REQUIRED WORK | Count the lines below holding "memWf" and answer with that number only.

DATA PROVIDED START

-- ==== Sys2Proof/Certificates/Slice0/Obligations.lean ====
section
/-!
DEFINITION. What the spec's rules say the module does, as statements for the provers: one Prop each, family by family.
-/

open Sys2Proof Sys2Proof.Machine

/-- A step runs the command at the front of the queue on the state with the rest of the queue; on an empty queue one
SCLK passes (the model's choice, log entry 7) (R334, R9, R357). -/
def Obligations.StepRunsFrontCommand : Prop :=
  (∀ (c : Instr) (q : List Instr) (s : State), step { s with pending := c :: q } = exec c { s with pending := q })
  ∧ (∀ s : State, s.pending = [] → step s = .next s.tick)
  ∧ (∀ s : State, s.tick = { s with
      objs := s.tick.objs, power := s.tick.power, ctxs := s.tick.ctxs, links := s.tick.links, out := s.tick.out
      snag := s.tick.snag, dumps := s.tick.dumps })
  ∧ (∀ s : State, s.lookoutRuns = false → s.tick = s)
  ∧ (∀ (s : State) (i : Nat), { (s.tick.ctx i) with drain := 0 } = { (s.ctx i) with drain := 0 })
  ∧ (∀ (s : State) (nbits w : Nat), decodeTableWord nbits w = none ∧ s.withFetchWord nbits w = s)

/-- Reset: objects at their defaults, every table of contexts, tasks, tokens, descriptors, regions, frames and faults
empty (R17, R19, R36, R142, R143, R285, R290, R374). -/
def Obligations.ResetHoldsDefaults : Prop :=
  (∀ k, State.reset.obj k = objDefault k) ∧ (∀ p k, State.reset.pobj p k = objDefault k)
  ∧ State.reset.obj (okey 0x1480 1) = 0
  ∧ (∀ c, (State.reset.ctx c).st = .empty ∧ (State.reset.ctx c).held = false)
  ∧ (∀ n, (State.reset.core n).phase = .free)
  ∧ (∀ c o k, State.reset.avail c o k = 0 ∧ State.reset.credits c o k = 0)
  ∧ (∀ d, (Tab.get ({} : DescEntry) State.reset.descs d).st = .free)
  ∧ (∀ r, (Tab.get ({} : Region) State.reset.tmap r).home = .none)
  ∧ (∀ f, Tab.get .free State.reset.frames f = .free)
  ∧ (∀ l, (State.reset.link l).st = .disabled)
  ∧ State.reset.flights = [] ∧ State.reset.posts = [] ∧ State.reset.faults.ring = [] ∧ State.reset.portQ = []
  ∧ State.reset.rxBuf = [] ∧ State.reset.out = [] ∧ State.reset.pending = []

/-- Reset: the memories are canonical, one bank at most is ACTIVE, no dispatched command carries a number still to be
given (R376, R142, R30). -/
def Obligations.ResetMeetsInvariants : Prop :=
  State.reset.memWf = true ∧ State.reset.firmware.oneActive = true ∧ State.reset.idsBelow = true
  ∧ State.reset.queueWf = true

/-- Every step keeps the memories of the tiers and of the host in canonical form (R142, R143, R151, R212, R323). -/
def Obligations.StepKeepsMemoriesCanonical : Prop :=
  ∀ s t : State, s.memWf = true → step s = .next t → t.memWf = true

/-- Every step keeps at most one bank of the boot flash ACTIVE (R376, R384). -/
def Obligations.StepKeepsOneActiveBank : Prop :=
  ∀ s t : State, s.firmware.oneActive = true → step s = .next t → t.firmware.oneActive = true

/-- A step takes one command, withdraws nothing that has left the module, and never reuses a command number or a free
value (R34, R334). -/
def Obligations.StepKeepsQueueOrderAndOutputs : Prop :=
  ∀ s t : State, step s = .next t →
    t.pending = s.pending.tail ∧ s.out <+: t.out ∧ s.nextId ≤ t.nextId ∧ s.free ≤ t.free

DATA PROVIDED END

TASK RESULT | 2